Текст книги "Русский доктор в Америке. История успеха"
Автор книги: Владимир Голяховский
Жанр:
Биографии и мемуары
сообщить о нарушении
Текущая страница: 28 (всего у книги 33 страниц)
Продолжаю писать книгу
Как я ни был занят, как ни уставал и недосыпал, я всё-таки продолжал писать книгу воспоминаний «Русский доктор». Делать это приходилось урывками, не чаще, чем один-два вечера в неделю. Работать над рукописью таким образом было тяжело, мысли прерывались и их надо было снова связывать. Но думал я о книге почти постоянно, даже на дежурствах. Иногда какие-то обрывки мыслей и воспоминаний приходили буквально на бегу по коридорам госпиталя. Я останавливался, записывал в блокнот пару слов – между медицинскими записями для памяти – и продолжал бежать по делам.
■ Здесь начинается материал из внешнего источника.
/-- Opcode `6F`: from `r/m` to `reg`, the load and register-copy forms (40_common_semantics.md R90 to
R93). -/
def Move.toReg (mv : Move) (s : State) : Host.Outcome State Fault Refusal :=
  match mv.decodeFault s with
  | some c => raise c s
  | none =>
    match mv.rm with
    | .reg n => .next (mv.writeReg s mv.regNum (s.zmmAt (mv.rmNum n)))
    | .mem o =>
      match mv.loadOperand s o with
      | .error st => st.outcome s
      | .ok src => .next (mv.writeReg s mv.regNum src)

/-- Opcode `7F`: from `reg` to `r/m`, the store and register-copy forms (40_common_semantics.md R90, R91,
R94; 92 D22). -/
def Move.toRm (mv : Move) (s : State) : Host.Outcome State Fault Refusal :=
  match mv.decodeFault s with
  | some c => raise c s
  | none =>
    match mv.rm with
    | .reg n => .next (mv.writeReg s (mv.rmNum n) (s.zmmAt mv.regNum))
    | .mem o =>
      match mv.storeOperand s o (s.zmmAt mv.regNum) with
      | .error st => st.outcome s
      | .ok m => .next ({ s with mem := m }.advance mv.len)

end Sys2Proof.Machine
end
Потом я часто не помнил и не понимал некоторые из этих коротких записей. Но чем тяжелей мне было, тем больше мечтал увидеть свою книгу опубликованной. Когда я стал резидентом и вынужден был делать работу, с которой начинал тридцать лет назад, мне пришлось выполнять сотни мелких поручений, глотать обиды, переносить непонимание, смирять себя на каждом шагу, чтобы не показать свой опыт и не высказывать своего мнения. И во мне вздымалось желание эгоистического «Я» когда-нибудь показать эту книгу коллегам, чтобы они узнали, кто я был на самом деле. Так мечта о книге была и надеждой, и утешением.
Уже давно я ждал, когда мой издатель прочитает первую половину рукописи: важно было знать его мнение, учесть замечания при обработке второй половины. Но всё двигалось значительно медленней, чем хотелось. И вот я дождался встречи с ним: он пригласил меня в ресторан «Библиотека» на 92-й улице Бродвея. Прямо с дежурства, в своём белом резидентском пиджаке, я приехал туда. Ресторан оказался маленькой дешёвой забегаловкой – название странно не подходило к нему. Но я уже привык, что у американцев нет вкуса на представительство, респектабельность европейцев им чужда.
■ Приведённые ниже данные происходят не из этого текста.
-- ==== Sys2Proof/Laws/View.lean ====
section
/-! SUPPORT. The words of the claims (`Instr.view`, `Executes`) against the words of the meanings
(`Instr.move`, the checks). -/

namespace Sys2Proof.Laws

open Sys2Proof.Machine

/-! ## Fields -/

theorem move_rm (i : Instr) : i.move.rm = i.view.m.rm := by cases i <;> rfl
theorem move_vl (i : Instr) : i.move.vl = i.view.vl := by cases i <;> rfl
theorem move_ew (i : Instr) : i.move.ew = i.view.ew := by cases i <;> rfl
theorem move_z (i : Instr) : i.move.z = i.view.zeroing := by cases i <;> rfl
theorem move_pfx (i : Instr) : i.move.pfx = i.view.pfx := by cases i <;> rfl
theorem move_kl (i : Instr) : i.move.kl = i.view.vl.bits / i.view.ew := by cases i <;> rfl

theorem move_maskBit (i : Instr) (s : State) (j : Nat) : i.move.maskBit s j = i.view.mask s j := by
  cases i <;> simp [Instr.move, Instr.view, View.move, Move.maskBit, View.mask, Move.leg, Move.vex2,
    Move.vex3, Move.evex]

/-! ## Sizes -/

/-- The vector lengths and element widths that rows have: `VL` whole where there is no masking, else 32 or
64 bits (00_scope.md R4, 30_encoding.md R78). -/
def rowShapes : List (VecLen × Nat) :=
  [(.v128, 128), (.v256, 256)] ++ [32, 64].flatMap fun e => [(.v128, e), (.v256, e), (.v512, e)]

theorem view_shape (i : Instr) : (i.view.vl, i.view.ew) ∈ rowShapes := by
  cases i <;> simp [Instr.view, rowShapes]

/-- Elements are whole bytes and fill the vector (00_scope.md R4). -/
theorem view_sizes (i : Instr) :
    ∃ e, i.view.ew = 8 * e ∧ 0 < e ∧ e ≤ i.view.vl.bytes ∧
      i.view.vl.bits / i.view.ew * e = i.view.vl.bytes ∧
      i.view.vl.bits / i.view.ew * i.view.ew = i.view.vl.bits := by
  have whole : ∀ p ∈ rowShapes, p.2 = 8 * (p.2 / 8) ∧ 0 < p.2 / 8 ∧ p.2 / 8 ≤ p.1.bytes ∧
      p.1.bits / p.2 * (p.2 / 8) = p.1.bytes ∧ p.1.bits / p.2 * p.2 = p.1.bits := by decide
  exact ⟨i.view.ew / 8, whole _ (view_shape i)⟩

theorem bits_eq_bytes (v : VecLen) : v.bits = 8 * v.bytes := by cases v <;> rfl
theorem bytes_dvd_page (v : VecLen) : v.bytes ∣ 4096 := by cases v <;> decide
theorem bytes_pos (v : VecLen) : 0 < v.bytes := by cases v <;> decide
theorem bits_le (v : VecLen) : v.bits ≤ 512 := by cases v <;> decide

/-! ## Checks -/

theorem beforeVex_iff (p : List Prefix) : p.all Prefix.beforeVex = true ↔ OnlySegOrAddr p := by
  simp only [List.all_eq_true, OnlySegOrAddr]
  constructor <;> intro h q hq <;> have := h q hq <;> cases q <;> simp_all [Prefix.beforeVex]

theorem vvvvOk_iff (i : Instr) : i.move.vvvvOk = true ↔ i.view.vvvvOk := by
  cases i <;> simp [Instr.move, Instr.view, View.move, View.vvvvOk, Move.leg, Move.vex2, Move.vex3,
    Move.evex]

theorem evexLegal_iff (toRm : Bool) (p : List Prefix) (e : Evex) (m : ModRM) :
    evexLegal toRm p e m = true ↔
      OnlySegOrAddr p ∧ e.p0Reserved = 0 ∧ e.p1Fixed = true ∧ e.b = false ∧ e.v2Bar = true ∧
        (e.z = true → e.aaa ≠ 0) ∧ (e.z = true → toRm = true → ∃ n, m.rm = .reg n) := by
  unfold evexLegal
  rw [← beforeVex_iff]
  generalize p.all Prefix.beforeVex = q
  obtain ⟨reg, rm⟩ := m
  obtain ⟨_, _, _, _, _, _, _, z, _, _, _⟩ := e
  cases rm <;> cases q <;> cases z <;> cases toRm <;> simp [and_assoc]

theorem encOk_iff (i : Instr) : i.move.encOk = true ↔ i.view.legal := by
  unfold Instr.move
  generalize i.view = w
  obtain ⟨fmt, vl, ew, toRm, p, m⟩ := w
  cases fmt with
  | leg => show (!p.contains .lock) = true ↔ Prefix.lock ∉ p; simp
  | vex2 v => exact beforeVex_iff p
  | vex3 v => exact beforeVex_iff p
  | evex e => exact evexLegal_iff toRm p e m

theorem vexMode_iff (s : State) : s.vexMode = true ↔ NotRealNorV86 s := by
  unfold State.vexMode State.opMode State.eferLMA State.cr0PE State.flagVM NotRealNorV86
  generalize s.efer.getLsbD 10 = lma, s.cr0.getLsbD 0 = pe, s.rflags.getLsbD 17 = vm, s.csL = l
  revert lma pe vm l
  decide

theorem enabled_iff (i : Instr) (s : State) :
    s.enabled i.move.fam i.move.vl = true ↔ i.view.ready s := by
  cases i <;> simp [Instr.move, Instr.view, View.move, View.ready, Move.leg, Move.vex2, Move.vex3,
    Move.evex, State.enabled, cpuidHas, VexStateOn, State.cr0EM, State.cr4OSFXSR, State.cr4OSXSAVE,
    vexMode_iff, and_assoc] <;> tauto

/-- The checks of decoding and enablement pass exactly when the instruction executes. -/
theorem decodeFault_none_iff (i : Instr) (s : State) :
    i.move.decodeFault s = none ↔ Executes i s := by
  rw [decodeFault_none, vvvvOk_iff, encOk_iff, enabled_iff, move_len]
  rfl

theorem canonical_iff (s : State) (la : Word64) :
    s.canonical la = true ↔
      la.toNat < 2 ^ (s.law - 1) ∨ 2 ^ 64 - 2 ^ (s.law - 1) ≤ la.toNat := by
  simp [State.canonical]

/-- The bytes between two canonical ends of an operand are canonical. -/
theorem canonical_between (s : State) (la : Word64) (n k : Nat) (hn : n ≤ 64) (hk : k < n)
    (h0 : s.canonical la = true) (h1 : s.canonical (la + BitVec.ofNat 64 (n - 1)) = true) :
    s.canonical (la + BitVec.ofNat 64 k) = true := by
  rw [canonical_iff] at *
  have hl : 2 ^ (s.law - 1) = 140737488355328 ∨ 2 ^ (s.law - 1) = 72057594037927936 := by
    unfold State.law
    split <;> simp
  generalize 2 ^ (s.law - 1) = m at *
  simp only [BitVec.toNat_add, BitVec.toNat_ofNat] at *
  have := la.isLt
  omega

theorem real_iff (s : State) :
    s.opMode = .real ↔ s.efer.getLsbD 10 = false ∧ s.cr0.getLsbD 0 = false := by
  unfold State.opMode State.eferLMA State.cr0PE State.flagVM
  generalize s.efer.getLsbD 10 = lma, s.cr0.getLsbD 0 = pe, s.rflags.getLsbD 17 = vm, s.csL = l
  revert lma pe vm l
  decide

/-- The segment-level checks pass exactly when the segment allows the access. -/
theorem segFault_none_iff (i : Instr) (s : State) (o : MemOp) (access : Access) :
    i.move.segFault s o access = none ↔ SegmentAllows i s o access := by
  have hb := bytes_pos i.view.vl
  have hn : i.view.vl.bytes ≤ 64 := by cases i.view.vl <;> decide
  have hbound (x m : Nat) :
      (∀ k < i.view.vl.bytes, x + k ≤ m) ↔ ¬ m < x + (i.view.vl.bytes - 1) :=
    ⟨fun h => by have := h (i.view.vl.bytes - 1) (by omega); omega, fun h k hk => by omega⟩
  unfold Move.segFault SegmentAllows
  rw [move_vl]
  simp only [hbound, Segment.forbids, ← and_imp (a := s.efer.getLsbD 10 = false), ← real_iff]
  cases hm : s.mode
  · simp only [ne_eq, not_true_eq_false, false_imp_iff, and_true, true_imp_iff]
    constructor
    · intro h k hk
      split at h
      · rename_i hc
        rw [Bool.and_eq_true] at hc
        exact canonical_between s _ _ k hn hk hc.1 hc.2
      · cases h
    · intro h
      have h0 := h 0 hb
      have h1 := h (i.view.vl.bytes - 1) (by omega)
      simp at h0
      simp [h0, h1]
  all_goals
    generalize s.segs.get (i.move.seg s o) = g
    obtain ⟨_, limit, null, rd, wr⟩ := g
    by_cases h1 : limit.toNat < (i.move.effAddr s o).toNat + (i.view.vl.bytes - 1) <;>
      by_cases h2 : s.opMode = .real <;>
        by_cases h3 : 65535 < (i.move.effAddr s o).toNat + (i.view.vl.bytes - 1) <;>
          cases null <;> cases rd <;> cases wr <;> cases access <;> simp [h1, h2, h3]

/-- A memory operand that passes its checks has its linear address. -/
theorem operandAddr_of_ok (i : Instr) (s : State) (o : MemOp) (access : Access)
    (h : OperandOk i s o access) : i.move.operandAddr s o access = .ok (i.move.linear s o) := by
  rw [operandAddr_ok, segFault_none_iff, move_vl]
  exact ⟨h.1, h.2, rfl⟩

/-- What an instruction that executes does with a register operand. -/
theorem exec_reg (i : Instr) (s : State) (n : BitVec 3) (he : Executes i s)
    (hm : i.view.m.rm = .reg n) :
    exec i s = .next (if i.view.toRm then i.move.writeReg s (i.move.rmNum n) (s.zmmAt i.move.regNum)
      else i.move.writeReg s i.move.regNum (s.zmmAt (i.move.rmNum n))) := by
  have hd := (decodeFault_none_iff i s).2 he
  rw [← move_rm] at hm
  rw [exec_eq]
  split
  · unfold Move.toRm; rw [hd, hm]
  · unfold Move.toReg; rw [hd, hm]

/-- What a load form that executes does. -/
theorem exec_load (i : Instr) (s : State) (o : MemOp) (he : Executes i s) (hm : i.view.m.rm = .mem o)
    (ht : i.view.toRm = false) :
    exec i s = match i.move.loadOperand s o with
      | .error st => st.outcome s
      | .ok v => .next (i.move.writeReg s i.move.regNum v) := by
  have hd := (decodeFault_none_iff i s).2 he
  rw [← move_rm] at hm
  rw [exec_eq, ht]
  simp only [Bool.false_eq_true, if_false]
  unfold Move.toReg
  cases h : i.move.loadOperand s o <;> simp only [hd, hm, h]

/-- What a store form that executes does. -/
theorem exec_store (i : Instr) (s : State) (o : MemOp) (he : Executes i s) (hm : i.view.m.rm = .mem o)
    (ht : i.view.toRm = true) :
    exec i s = match i.move.storeOperand s o (s.zmmAt i.move.regNum) with
      | .error st => st.outcome s
      | .ok m => .next ({ s with mem := m }.advance i.move.len) := by
  have hd := (decodeFault_none_iff i s).2 he
  rw [← move_rm] at hm
  rw [exec_eq, ht]
  simp only [if_true]
  unfold Move.toRm
  cases h : i.move.storeOperand s o (s.zmmAt i.move.regNum) <;> simp only [hd, hm, h]

end Sys2Proof.Laws
end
Хотя я понимал, что свободен от цензуры, но в памяти всё тлел старый огонёк неприятных ощущений от разговоров с советскими редакторами, от их бесчисленных сокращений и диктаторского нельзя. Несвобода писательства в России была страшней самого мрачного воображения и смешней любого гротеска.
Ничего подобного Ричард Мэрек мне не сказал, мы обсуждали детали того, что я сам хотел написать. Он был доволен прочитанным и предложил:
– Вы должны продолжать историю до самого конца – до устройства здесь. Американский читатель любит прочесть историю всю, от начала до конца. Расскажите, как вы и ваша семья устроились здесь.
– Нет, я не могу это сделать.
– Почему?
– Моя жизнь в России и моя жизнь в Америке настолько непохожи, что их невозможно втиснуть в одну обложку. Пушкин писал: «В одну повозку впрячь не можно коня и трепетную лань».
– Почему нет? Вы были доктором там – вы стали доктором здесь, вы были писателем там – вы стали писателем здесь. Дело в вас – всё ясно и просто.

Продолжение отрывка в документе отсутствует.